To do this, they use the coding rate of the features, defined as the average number of bits needed to encode a set of learned representations $Z = [z^1, \cdots, z^m]$ with each $z^i \in \R^d$, each of which can be recovered up to some error $\epsilon$ via a codebook: $\mathcal{L}(\boldsymbol{Z}, \epsilon) \doteq\left(\frac{m+n}{2}\right) \log \operatorname{det}\left(\boldsymbol{I}+\frac{n}{m \epsilon^2} \boldsymbol{Z} \boldsymbol{Z}^*\right)$. If $m \gg n$ as is the case, then the average coding rate is

\[R(\boldsymbol{Z}, \epsilon) \doteq \frac{1}{2} \log \operatorname{det}\left(\boldsymbol{I}+\frac{n}{m \epsilon^2} \boldsymbol{Z} \boldsymbol{Z}^*\right)\]

We can similarly define the average coding rate for each class of the data, where $\mathbb{\Pi}^j$ encodes the probability of membership for class $j$:

\[R_c(\boldsymbol{Z}, \epsilon \mid \boldsymbol{\Pi}) \doteq \sum_{j=1}^k \frac{\operatorname{tr}\left(\boldsymbol{\Pi}^j\right)}{2 m} \log \operatorname{det}\left(\boldsymbol{I}+\frac{n}{\operatorname{tr}\left(\boldsymbol{\Pi}^j\right) \epsilon^2} \boldsymbol{Z} \boldsymbol{\Pi}^j \boldsymbol{Z}^*\right)\]

The point of defining $R$ and $R_c$ this way is that we want to maximize the coding rate over the entire dataset while minimizing the coding rate within each class, which encourages inter-class subspaces to be orthogonal. Furthermore, controlling for $\epsilon$ allows us to preserve intra-class diversity of features.

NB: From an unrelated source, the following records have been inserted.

-- ==== Sys2Proof/Machine/Usb.lean ====
section
/-! DEFINITION. The service port (R474 to R480, R486, R488), the abort of USB channels (R485), and the USB commands. -/
namespace Sys2Proof.Machine

/-- The configuration register of an endpoint other than EP0, and its number 1 to 6. -/
def epReg (e : Nat) : Nat := if epIn e then R.USBD_EPIN_CFG (e - 2) else R.USBD_EPOUT_CFG (e - 8)

/-- MPS of an endpoint; EP0 has 64 bytes. -/
def State.epMps (s : State) (e : Nat) : Nat := if e < 2 then 64 else (F.USBD_EPIN_CFG_MPS 0).of (s.raw (epReg e))

/-- Bytes of its FIFO. -/
def State.epRoom (s : State) (e : Nat) : Nat := if e < 2 then 64 else 64 * (F.USBD_EPIN_CFG_FIFO 0).of (s.raw (epReg e))

/-- TYPE of an endpoint: 1 isochronous, 2 bulk, 3 interrupt; EP0 is 0. -/
def State.epType (s : State) (e : Nat) : Nat := if e < 2 then 0 else (F.USBD_EPIN_CFG_TYPE 0).of (s.raw (epReg e))

/-- The endpoint is enabled. -/
def State.epOn (s : State) (e : Nat) : Bool := decide (e < 2) || (F.USBD_EPIN_CFG_EN 0).of (s.raw (epReg e)) != 0

/-- R479: the endpoint answers STALL. -/
def State.epStalled (s : State) (e : Nat) : Bool := if e < 2 then s.flag F.USBD_EP0_CTRL_STALLED else s.flag (epHaltF e)

/-- The endpoint answers tokens: attached, clocked, running and not suspended (R480, R487). -/
def State.epAnswers (s : State) (e : Nat) : Bool :=
  s.usbLive P.USBD && s.flag F.USBD_STAT_ATTACHED && ! s.flag F.USBD_STAT_SUSPENDED && s.epOn e

/-- An item of a service-port channel gets its status. -/
def State.epEnd (s : State) (e st detail : Nat) : State := s.usbEnd (0x70 + e) st detail

/-- Bytes in the FIFO of an endpoint. -/
def State.epHeld (s : State) (e : Nat) : Nat := (s.ep e).fifo.foldl (fun k p => k + p.length) 0

/-- R477: the FIFO of an OUT endpoint has room for MPS bytes. -/
def State.epSpace (s : State) (e : Nat) : Bool := decide (s.epHeld e + s.epMps e ≤ s.epRoom e)

/-- MULT of an endpoint; EP0 has one packet. -/
def State.epMult (s : State) (e : Nat) : Nat := if e < 2 then 1 else (F.USBD_EPIN_CFG_MULT 0).of (s.raw (epReg e))

/-- R476: packets that the FIFO of an IN endpoint takes: MULT, or twice as many where they fit. -/
def State.epDepth (s : State) (e : Nat) : Nat :=
  s.epMult e * (if 2 ≤ e ∧ 2 * s.epMps e * s.epMult e ≤ s.epRoom e then 2 else 1)

/-- An endpoint answers a token. -/
def State.epReply (s : State) (e : Nat) (a : UsbAnswer) : State := s.setEp e { s.ep e with answer := a }

/-- R477: packets in an OUT FIFO move into the item; LEN or a short packet ends it. Bytes beyond LEN stay for the next item
(notes/assumptions/41.md). -/
def drainOut : Nat → State → Nat → State
  | 0, s, _ => s
  | n + 1, s, e =>
    match s.usbItem (0x70 + e), (s.ep e).fifo with
    | some (c, k, it), p :: ps =>
      let m := min p.length (it.len - it.done)
      let x := s.heddleWrite c k.e.inst (it.dst + it.done) (p.take m)
      let s1 := x.s.modItem c it.index (fun i => { i with started := true, done := it.done + x.done, bytes := it.bytes + x.done })
      match x.fail with
      | some (st, d) => s1.epEnd e st d
      | none =>
        let rest := p.drop m
        let s2 := s1.setEp e { s1.ep e with fifo := if rest.isEmpty then ps else rest :: ps }
        if it.done + m = it.len then s2.epEnd e 0 0
        else if p.length < s2.epMps e then s2.epEnd e 1 0
        else drainOut n s2 e
    | _, _ => s

/-- Table USB-3, R476, R477: bytes of the next packet that enters an IN FIFO for item `it`: of its data, or the zero-length one that an empty
item or ZLP asks for; none when the FIFO is full or the item is in it. -/
def State.epNext (s : State) (e : Nat) (it : HeddleItem) : Option Nat :=
  let fifo := (s.ep e).fifo
  let loaded := it.done + s.epHeld e
  if s.epDepth e ≤ fifo.length then none
  else if loaded < it.len then some (min (s.epMps e) (it.len - loaded))
  else if it.len = 0 then (if fifo.isEmpty then some 0 else none)
  else if it.param % 2 = 1 ∧ it.len % s.epMps e = 0 ∧ ! fifo.isEmpty ∧ fifo.getLast? ≠ some [] then some 0
  else none

/-- R476, R477: packets of the item enter an IN FIFO. -/
def fillIn : Nat → State → Nat → State
  | 0, s, _ => s
  | n + 1, s, e =>
    match s.usbItem (0x70 + e) with
    | none => s
    | some (c, k, it) =>
      match s.epNext e it with
      | none => s
      | some m =>
        let x := s.heddleRead c k.e.inst 1 (it.src + it.done + s.epHeld e) m
        match x.fail with
        | some (st, d) => x.s.epEnd e st d
        | none => fillIn n ((x.s.startItem c it.index).setEp e { x.s.ep e with fifo := (x.s.ep e).fifo ++ [x.data] }) e

/-- The item of an endpoint has data to move: a packet has come, or one may be loaded. -/
def State.epMoves (s : State) (e : Nat) (it : HeddleItem) : Bool := if epIn e then (s.epNext e it).isSome else ! (s.ep e).fifo.isEmpty

/-- R461, R477: the data of the item move between memory and the FIFO of its endpoint. -/
def State.epMove (s : State) (e c : Nat) (k : HeddleChannel) (it : HeddleItem) : State :=
  if ! s.epMoves e it then s
  else s.moving c k it fun s =>
    (if epIn e then fillIn (s.epDepth e) s e else drainOut ((s.ep e).fifo.length + 1) s e).progress c it.index id

/-- R401, R461, R462, R477: the item of an endpoint goes on, if its channel may issue a transaction: one with an OP or PARAM that does not fit ends,
an isochronous one that is too long is cut. -/
def State.epWork (s : State) (e : Nat) : State :=
  match s.usbItem (0x70 + e) with
  | none => s
  | some (c, k, it) =>
    if ! s.mayIssue c k then s
    else if usbOpBad false it then (s.modItem c it.index (fun i => { i with clamp := 1 })).epEnd e 11 1
    else if ! (s.usbLive P.USBD && s.epOn e) || s.epStalled e then s
    else
      let most := s.epMps e * s.epMult e
      let it1 := if s.epType e = 1 then { it with len := min it.len most } else it
      (s.isoCut (s.epType e == 1) most c it).epMove e c k it1

/-- R485: items are published on the channel of USB port `port`, of an ACTIVE instance. -/
def State.portPublished (s : State) (port : Nat) : Bool :=
  s.heddle.ch.any (fun x => decide (x.2.e.kind = 7 ∧ x.2.e.port = port) && x.2.head != x.2.tail && s.fld (instStateF x.2.e.inst) == 1)

/-- R485: an aborted endpoint takes packets again once new items are published. -/
def State.epRevive (s : State) (e : Nat) : State :=
  if (s.ep e).aborted && s.portPublished (0x70 + e) then s.setEp e { s.ep e with aborted := false } else s

/-- R478: a token to EP0 in this direction is the status stage of the request in USBD_SETUP. -/
def State.statusStage (s : State) (e : Nat) : Bool :=
  let inn := (s.raw (R.USBD_SETUP 0)).toNat.testBit 7 && decide ((s.raw (R.USBD_SETUP 1)).toNat / 2 ^ 16 % 2 ^ 16 ≠ 0)
  decide (e < 2) && decide (epIn e ≠ inn)

/-- R477: an OUT packet: accepted while the FIFO has room for MPS bytes, and answered ACK, or NYET at high speed when that was the last room; a
repeated toggle is acknowledged and dropped. An isochronous packet has no answer. -/
def State.epOut (s : State) (e : Nat) (t : Bool) (bs : List Byte) : State :=
  let iso := s.epType e = 1
  let q := s.ep e
  if s.epMps e < bs.length then (s.bumpSat F.USBD_ERR_COUNT F.USBD_ERR_SAT).epReply e .quiet
  else if s.statusStage e then s.epReply e (if s.flag F.USBD_EP0_CTRL_SETUP_PENDING then .nak else .ack)
  else if q.aborted || ! s.epSpace e then s.epReply e (if iso then .quiet else .nak)
  else if ¬ iso ∧ t ≠ q.toggle then s.epReply e .ack
  else
    let s1 := s.setEp e { q with toggle := if iso then q.toggle else ! q.toggle, fifo := q.fifo ++ [bs] }
    let full := decide (s.fld F.USBD_STAT_SPEED = 2) && ! s1.epSpace e
    (s1.epReply e (if iso then .quiet else if full then .nyet else .ack)).epWork e

/-- R477: an IN packet has been sent and taken: the item advances, and ends after its last packet. -/
def State.epSent (s : State) (e : Nat) : State :=
  match (s.ep e).fifo with
  | [] => s
  | p :: ps =>
    let s1 := s.setEp e { s.ep e with toggle := if s.epType e = 1 then (s.ep e).toggle else ! (s.ep e).toggle, fifo := ps }
    match s1.usbItem (0x70 + e) with
    | none => s1
    | some (c, _, it) =>
      let done := it.done + p.length
      let s2 := s1.modItem c it.index (fun i => { i with done := done, bytes := done })
      if done < it.len ∨ ! ps.isEmpty then s2
      else if it.len ≠ 0 ∧ it.param % 2 = 1 ∧ it.len % s.epMps e = 0 ∧ ! p.isEmpty then s2.setEp e { s2.ep e with fifo := [[]] }
      else s2.epEnd e 0 0

/-- R477, R478: an IN token and the host's handshake `r` to what the endpoint sends: its oldest packet; with none, NAK, or a zero-length packet
from an isochronous endpoint. The status stage of EP0 is a zero-length packet once firmware has answered the request. -/
def State.epInToken (s : State) (e : Nat) (r : UsbReply) : State :=
  if s.statusStage e then s.epReply e (if s.flag F.USBD_EP0_CTRL_SETUP_PENDING then .nak else .data [])
  else
    let s1 := s.epReply e (match (s.ep e).fifo with
      | p :: _ => .data p
      | [] => if s.epType e = 1 then .data [] else .nak)
    if r == .ack || s.epType e == 1 then s1.epSent e
    else if r == .error && ! (s.ep e).fifo.isEmpty then s1.bumpSat F.USBD_ERR_COUNT F.USBD_ERR_SAT
    else s1

/-- R477: a packet or a PING for an OUT endpoint. -/
def State.epOutToken (s : State) (e : Nat) (r : UsbReply) : State :=
  match r with
  | .data t bs => s.epOut e t bs
  | .ping => s.epReply e (if (s.ep e).aborted || ! s.epSpace e then .nak else .ack)
  | .error => (s.bumpSat F.USBD_ERR_COUNT F.USBD_ERR_SAT).epReply e .quiet
  | _ => s

/-- R461, R477 to R480, R485: one transaction on a service-port endpoint: a data packet to an OUT endpoint, or the host's handshake to the packet an
IN endpoint sends. -/
def State.epTurn (s : State) (e : Nat) (r : UsbReply) : State :=
  let s1 := (s.epRevive e).epWork e
  if ! s1.epAnswers e then s1
  else if s1.epStalled e then s1.epReply e .stall
  else if epIn e then s1.epInToken e r
  else s1.epOutToken e r

/-- R475, R486: what a bus reset does: items end with DETAIL 8, halts and the EP0 stall clear, toggles return to DATA0, the
FIFOs are emptied and the address is 0. -/
def State.busResetSteps (s : State) : State :=
  let s1 := forEach 14 (fun e t => t.epEnd e 4 8) s
  let s2 := (((s1.setReg R.USBD_HALT 0#64).setFld F.USBD_EP0_CTRL_STALLED 0).setFld F.USBD_EP0_CTRL_SETUP_PENDING 0).setFld F.USBD_ADDR_ADDR 0
  { s2 with usb := { s2.usb with eps := [], addr := 0, wakeHeld := false } }

/-- R474, R475: a bus reset; `answered` says whether the host answered the chirp in time. -/
def State.opBusReset (s : State) (answered : Bool) : State :=
  if ! (s.usbLive P.USBD && s.flag F.USBD_STAT_ATTACHED) then s else
  let hs := s.flag F.USBD_CTRL_HS_EN
  ((((s.busResetSteps.setFld F.USBD_STAT_SUSPENDED 0).setFld F.USBD_STAT_SPEED (if hs && answered then 2 else 1)).setFlag
    F.USBD_STAT_CHIRP_FAILED (hs && ! answered)).raise P.USBD E.USBD_BUS_RESET)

This gives us the following objective:

\[\max _{\boldsymbol{\theta}, \boldsymbol{\Pi}} \Delta R(\boldsymbol{Z}(\boldsymbol{\theta}), \boldsymbol{\Pi}, \epsilon)=R(\boldsymbol{Z}(\boldsymbol{\theta}), \epsilon)-R_c(\boldsymbol{Z}(\boldsymbol{\theta}), \epsilon \mid \boldsymbol{\Pi}), \quad$ s.t. $\left\|\boldsymbol{Z}^j(\boldsymbol{\theta})\right\|_F^2=m_j, \boldsymbol{\Pi} \in \Omega,\]

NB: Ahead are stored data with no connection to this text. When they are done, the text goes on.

-- ==== Sys2Proof/Machine/Rv.lean ====
section
/-! DEFINITION. The standard instructions that Table Harts-1 makes present and that no row of the opcode table names (R191): the
expansion of compressed instructions, the integer, bit-manipulation and branch instructions, F and D, and Zicsr. What the RISC-V documents that
R191 names fix is taken from them (notes/assumptions/51.md). -/
namespace Sys2Proof.Machine

/-! ### Encodings -/

/-- Bits [lo + n − 1 : lo] of an instruction. -/
def insBits (w lo n : Nat) : Nat := w / 2 ^ lo % 2 ^ n

/-- A B-type word. -/
def bType (imm rs2 rs1 f3 : Nat) : Nat :=
  insBits imm 12 1 * 2 ^ 31 + insBits imm 5 6 * 2 ^ 25 + rs2 * 2 ^ 20 + rs1 * 2 ^ 15 + f3 * 2 ^ 12 + insBits imm 1 4 * 2 ^ 8 +
    insBits imm 11 1 * 2 ^ 7 + 0x63

/-- A J-type word. -/
def jType (imm rd : Nat) : Nat :=
  insBits imm 20 1 * 2 ^ 31 + insBits imm 1 10 * 2 ^ 21 + insBits imm 11 1 * 2 ^ 20 + insBits imm 12 8 * 2 ^ 12 + rd * 2 ^ 7 + 0x6F

/-- A field of `n` bits sign-extended to 64. -/
def signed64 (n v : Nat) : Nat := unsext 64 (sext n v)

/-- Quadrant 0 of the C extension: over registers x8 to x15. -/
def expandC0 (c : Nat) : Option Nat :=
  let rd := 8 + insBits c 2 3
  let rs1 := 8 + insBits c 7 3
  let uw := insBits c 10 3 * 8 + insBits c 6 1 * 4 + insBits c 5 1 * 64
  let ud := insBits c 10 3 * 8 + insBits c 5 2 * 64
  match insBits c 13 3 with
  | 0 =>
    let i := insBits c 11 2 * 16 + insBits c 7 4 * 64 + insBits c 6 1 * 4 + insBits c 5 1 * 8
    if i = 0 then none else some (iType i 2 0 rd 0x13)
  | 1 => some (iType ud rs1 3 rd 0x07)
  | 2 => some (iType uw rs1 2 rd 0x03)
  | 3 => some (iType ud rs1 3 rd 0x03)
  | 5 => some (sType ud rd rs1 3 0x27)
  | 6 => some (sType uw rd rs1 2 0x23)
  | 7 => some (sType ud rd rs1 3 0x23)
  | _ => none

/-- The arithmetic of quadrant 1 over registers x8 to x15. -/
def expandC1Arith (c : Nat) : Option Nat :=
  let rd := 8 + insBits c 7 3
  let rs2 := 8 + insBits c 2 3
  let sh := insBits c 12 1 * 32 + insBits c 2 5
  match insBits c 10 2 with
  | 0 => some (iType sh rd 5 rd 0x13)
  | 1 => some (iType (0x400 + sh) rd 5 rd 0x13)
  | 2 => some (iType (signed64 6 sh) rd 7 rd 0x13)
  | _ =>
    match insBits c 12 1, insBits c 5 2 with
    | 0, 0 => some (rType 0x20 rs2 rd 0 rd 0x33)
    | 0, 1 => some (rType 0 rs2 rd 4 rd 0x33)
    | 0, 2 => some (rType 0 rs2 rd 6 rd 0x33)
    | 0, _ => some (rType 0 rs2 rd 7 rd 0x33)
    | _, 0 => some (rType 0x20 rs2 rd 0 rd 0x3B)
    | _, 1 => some (rType 0 rs2 rd 0 rd 0x3B)
    | _, _ => none

/-- Quadrant 1 of the C extension. -/
def expandC1 (c : Nat) : Option Nat :=
  let rd := insBits c 7 5
  let imm := signed64 6 (insBits c 12 1 * 32 + insBits c 2 5)
  let jump := signed64 12 (insBits c 12 1 * 2048 + insBits c 11 1 * 16 + insBits c 9 2 * 256 + insBits c 8 1 * 1024 +
    insBits c 7 1 * 64 + insBits c 6 1 * 128 + insBits c 3 3 * 2 + insBits c 2 1 * 32)
  let branch := signed64 9 (insBits c 12 1 * 256 + insBits c 10 2 * 8 + insBits c 5 2 * 64 + insBits c 3 2 * 2 + insBits c 2 1 * 32)
  match insBits c 13 3 with
  | 0 => some (iType imm rd 0 rd 0x13)
  | 1 => if rd = 0 then none else some (iType imm rd 0 rd 0x1B)
  | 2 => some (iType imm 0 0 rd 0x13)
  | 3 =>
    if imm = 0 then none
    else if rd = 2 then
      some (iType (signed64 10 (insBits c 12 1 * 512 + insBits c 6 1 * 16 + insBits c 5 1 * 64 + insBits c 3 2 * 128 + insBits c 2 1 * 32)) 2 0 2 0x13)
    else some (imm % 2 ^ 20 * 2 ^ 12 + rd * 2 ^ 7 + 0x37)
  | 4 => expandC1Arith c
  | 5 => some (jType jump 0)
  | 6 => some (bType branch 0 (8 + insBits c 7 3) 0)
  | _ => some (bType branch 0 (8 + insBits c 7 3) 1)

/-- Quadrant 2 of the C extension. -/
def expandC2 (c : Nat) : Option Nat :=
  let rd := insBits c 7 5
  let rs2 := insBits c 2 5
  let ld := insBits c 12 1 * 32 + insBits c 5 2 * 8 + insBits c 2 3 * 64
  let sd := insBits c 10 3 * 8 + insBits c 7 3 * 64
  match insBits c 13 3 with
  | 0 => some (iType (insBits c 12 1 * 32 + rs2) rd 1 rd 0x13)
  | 1 => some (iType ld 2 3 rd 0x07)
  | 2 => if rd = 0 then none else some (iType (insBits c 12 1 * 32 + insBits c 4 3 * 4 + insBits c 2 2 * 64) 2 2 rd 0x03)
  | 3 => if rd = 0 then none else some (iType ld 2 3 rd 0x03)
  | 4 =>
    if insBits c 12 1 = 0 then
      if rs2 ≠ 0 then some (rType 0 rs2 0 0 rd 0x33) else if rd = 0 then none else some (iType 0 rd 0 0 0x67)
    else if rs2 ≠ 0 then some (rType 0 rs2 rd 0 rd 0x33)
    else if rd = 0 then some 0x00100073 else some (iType 0 rd 0 1 0x67)
  | 5 => some (sType sd rs2 2 3 0x27)
  | 6 => some (sType (insBits c 9 4 * 4 + insBits c 7 2 * 64) rs2 2 2 0x23)
  | _ => some (sType sd rs2 2 3 0x23)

where the constraint is to ensure that feature sizes are normalized.

Intuitively, the picture looks like the below, where we try to maximize size of our codebook (i.e balls) to capture all the data whilst minimizing the codebook of each individual class:

Training

The neat thing about these networks is that we only have to train it layer by layer sequentially with just forward propagation (no backpropagation).

In plaintext, it works as follows:

Suppose we want to train a ReduNet with $L$ layers
Initialize our initial set of features to be the same as our data
Compute our gradients $\bE_{\ell}$ for the $R$ term and $\bC^j_{\ell}$ for the $R_c$ term (note that this is just gradients for just layer $l$)
Compute soft assignments in feature space (I didn’t understand the requirement for this fully, but I think it stems from the need to support the unsupervised context when the true class labels aren’t known)
Output new features with the expression in line 6, normalized by projecting onto the unit sphere $\mathcal{P}$
Repeat for each subsequent layer

Geometrically, at each step the features across classes become increasingly orthogonal, whereas those within are contracted together:

One may worry about collapse of intra-class features, but they say that neural collapse will give rise to a suboptimal overall coding rate and so is avoided.

Some Complaints

Given the novelty of the ideas of the paper, it took some time to digest and I felt some parts were under-explained, such as the reason behind why soft assignments are needed. It was also not immediately clear why we can’t keep training a single large width layer repeatedly with this setup to get good features, or experiments to show whether this was good/bad.

Concluding Thoughts

It takes a lot of determination and courage to push through novel approaches of tackling fundamental problems that people have taken for granted with traditional approaches. I think coding rate reduction is just one technique and a single step in the grander scheme of coming up with more explainable and interpretable neural network architectures that are designed from mathematical principles rather than discovered by accident, and we still have a long (but exciting) way to go in this direction.